-- Data to process follows --

-- ==== Sys2Proof/Machine/Core.lean ====
section
/-! DEFINITION. The machine in the host's form. -/

def Sys2Proof.core : Host.Core := { State := Sys2Proof.Machine.State, Fault := Sys2Proof.Machine.Fault, Refusal := Sys2Proof.Machine.Refusal, step := Sys2Proof.Machine.step, reset := Sys2Proof.Machine.State.reset }
end

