-- ==== Sys2Proof/Tests/Slice0.lean ====
section
/-! SUPPORT. Tests. The expected values are those of the spec: the vectors and programs of
`95_test_vectors.md` (named V-.., P..) and the words of `30_encoding.md` R83, not the model's own answers. -/

namespace Sys2Proof.Tests

open Sys2Proof.Machine

/-- The next state of an outcome. -/
def nextOf : Host.Outcome State Fault Refusal → Option State
  | .next s => some s
  | .fault _ => none
  | .refused _ => none

/-- The reset state in configuration TC. -/
def tc : State := State.resetFor Config.test

/-- A defined calendar with its derived registers, in configuration TC, frame re-derived. -/
def at_ (mi : BitVec 6) (hr dy : BitVec 5) (mo : BitVec 4) (yr : BitVec 7) (ds : BitVec 2) : State :=
  (tc.setCalendar ((tc.cal.store mi hr dy mo yr ds).deriveLeapDoy false) false).rederive

/-- A timer state `POS / TCNT / PHASE / CURK / ACTIVE`. -/
def timer (pos : Fin 60) (tcnt : BitVec 16) (phase : Phase) (curk : BitKind) (active : Bool) (s : State) :
    State :=
  { s with pos := pos, tcnt := tcnt, phase := phase, curk := curk, active := active }

/-- A timer state read back. -/
structure TimerState where
  pos : Fin 60
  tcnt : BitVec 16
  phase : Phase
  curk : BitKind
  active : Bool
deriving DecidableEq, Repr

/-- The timer state read back. -/
def timerOf (s : State) : TimerState := ⟨s.pos, s.tcnt, s.phase, s.curk, s.active⟩

/-- The state `s` with inputs waiting. -/
def waiting (l : List PortSample) (s : State) : State := { s with inputs := l }

/-- `hh:mm dd/mm/yy doy leap dst` as numbers. -/
def dateOf (s : State) : List Nat :=
  [s.cal.hour.toNat, s.cal.min.toNat, s.cal.day.toNat, s.cal.mon.toNat, s.cal.year.toNat, s.cal.doy.toNat,
    s.cal.leap.toNat, s.cal.dst.toNat]

/-- The frame written as in `95_test_vectors.md`: M is 2, 1 and 0 are themselves. -/
def frameOf (s : State) : List Nat := s.frame.toList.map fun k => k.code.toNat

/-- The error cause a word decodes to. -/
def causeOf (w : Word) : Option Cause :=
  match decode w with
  | .command _ => none
  | .illegal c => some c

/-! ## Well-formedness: each check with a term it refuses -/

theorem test_wellFormed_index_59 : (Instr.bitkindAt 59).wellFormed = true := by decide
theorem test_wellFormed_index_60_refused : (Instr.bitkindAt 60).wellFormed = false := by decide
theorem test_wellFormed_index_63_refused : (Instr.bitkindAt 63).wellFormed = false := by decide

/-! ## Configurations: section 2.7 -/

theorem test_config_nominal : Config.nominal.wellFormed = true := by decide
theorem test_config_test : Config.test.wellFormed = true := by decide
theorem test_config_one_tick_off :
    ({ e := 10, lZero := 2, lOne := 4, lMarker := 8 } : Config).wellFormed = true := by decide
theorem test_config_cw3_refused :
    ({ e := 10, lZero := 2, lOne := 3, lMarker := 8 } : Config).wellFormed = false := by decide
theorem test_config_cw1_marker_refused :
    ({ e := 10, lZero := 2, lOne := 5, lMarker := 10 } : Config).wellFormed = false := by decide
theorem test_config_cw2_refused :
    ({ e := 70000, lZero := 14000, lOne := 35000, lMarker := 56000 } : Config).wellFormed = false := by
  decide
theorem test_config_cw1_zero_refused :
    ({ e := 10, lZero := 0, lOne := 5, lMarker := 8 } : Config).wellFormed = false := by decide
/-- CW1 alone: a one-tick bit meets CW2 and CW3 but has no LOW length of 1 inside it. -/
theorem test_config_cw1_alone_refused :
    ({ e := 1, lZero := 1, lOne := 1, lMarker := 1 } : Config).wellFormed = false := by decide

-- Data to process concluded --

Action item
Give the data again, exactly as it appears above.

Response to this task
-- ==== Sys2Proof/Machine/Core.lean ====
section
/-! DEFINITION. The machine in the host's form. -/

def Sys2Proof.core : Host.Core := { State := Sys2Proof.Machine.State, Fault := Sys2Proof.Machine.Fault, Refusal := Sys2Proof.Machine.Refusal, step := Sys2Proof.Machine.step, reset := Sys2Proof.Machine.State.reset }
end

-- ==== Sys2Proof/Tests/Slice0.lean ====
section
/-! SUPPORT. Tests. The expected values are those of the spec: the vectors and programs of
`95_test_vectors.md` (named V-.., P..) and the words of `30_encoding.md` R83, not the model's own answers. -/

namespace Sys2Proof.Tests

open Sys2Proof.Machine

/-- The next state of an outcome. -/
def nextOf : Host.Outcome State Fault Refusal → Option State
  | .next s => some s
  | .fault _ => none
  | .refused _ => none

/-- The reset state in configuration TC. -/
def tc : State := State.resetFor Config.test

/-- A defined calendar with its derived registers, in configuration TC, frame re-derived. -/
def at_ (mi : BitVec 6) (hr dy : BitVec 5) (mo : BitVec 4) (yr : BitVec 7) (ds : BitVec 2) : State :=
  (tc.setCalendar ((tc.cal.store mi hr dy mo yr ds).deriveLeapDoy false) false).rederive

/-- A timer state `POS / TCNT / PHASE / CURK / ACTIVE`. -/
def timer (pos : Fin 60) (tcnt : BitVec 16) (phase : Phase) (curk : BitKind) (active : Bool) (s : State) :
    State :=
  { s with pos := pos, tcnt := tcnt, phase := phase, curk := curk, active := active }

/-- A timer state read back. -/
structure TimerState where
  pos : Fin 60
  tcnt : BitVec 16
  phase : Phase
  curk : BitKind
  active : Bool
deriving DecidableEq, Repr

/-- The timer state read back. -/
def timerOf (s : State) : TimerState := ⟨s.pos, s.tcnt, s.phase, s.curk, s.active⟩

/-- The state `s` with inputs waiting. -/
def waiting (l : List PortSample) (s : State) : State := { s with inputs := l }

/-- `hh:mm dd/mm/yy doy leap dst` as numbers. -/
def dateOf (s : State) : List Nat :=
  [s.cal.hour.toNat, s.cal.min.toNat, s.cal.day.toNat, s.cal.mon.toNat, s.cal.year.toNat, s.cal.doy.toNat,
    s.cal.leap.toNat, s.cal.dst.toNat]

/-- The frame written as in `95_test_vectors.md`: M is 2, 1 and 0 are themselves. -/
def frameOf (s : State) : List Nat := s.frame.toList.map fun k => k.code.toNat

/-- The error cause a word decodes to. -/
def causeOf (w : Word) : Option Cause :=
  match decode w with
  | .command _ => none
  | .illegal c => some c

/-! ## Well-formedness: each check with a term it refuses -/

theorem test_wellFormed_index_59 : (Instr.bitkindAt 59).wellFormed = true := by decide
theorem test_wellFormed_index_60_refused : (Instr.bitkindAt 60).wellFormed = false := by decide
theorem test_wellFormed_index_63_refused : (Instr.bitkindAt 63).wellFormed = false := by decide

/-! ## Configurations: section 2.7 -/

theorem test_config_nominal : Config.nominal.wellFormed = true := by decide
theorem test_config_test : Config.test.wellFormed = true := by decide
theorem test_config_one_tick_off :
    ({ e := 10, lZero := 2, lOne := 4, lMarker := 8 } : Config).wellFormed = true := by decide
theorem test_config_cw3_refused :
    ({ e := 10, lZero := 2, lOne := 3, lMarker := 8 } : Config).wellFormed = false := by decide
theorem test_config_cw1_marker_refused :
    ({ e := 10, lZero := 2, lOne := 5, lMarker := 10 } : Config).wellFormed = false := by decide
theorem test_config_cw2_refused :
    ({ e := 70000, lZero := 14000, lOne := 35000, lMarker := 56000 } : Config).wellFormed = false := by
  decide
theorem test_config_cw1_zero_refused :
    ({ e := 10, lZero := 0, lOne := 5, lMarker := 8 } : Config).wellFormed = false := by decide
/-- CW1 alone: a one-tick bit meets CW2 and CW3 but has no LOW length of 1 inside it. -/
theorem test_config_cw1_alone_refused :
    ({ e := 1, lZero := 1, lOne := 1, lMarker := 1 } : Config).wellFormed = false := by decide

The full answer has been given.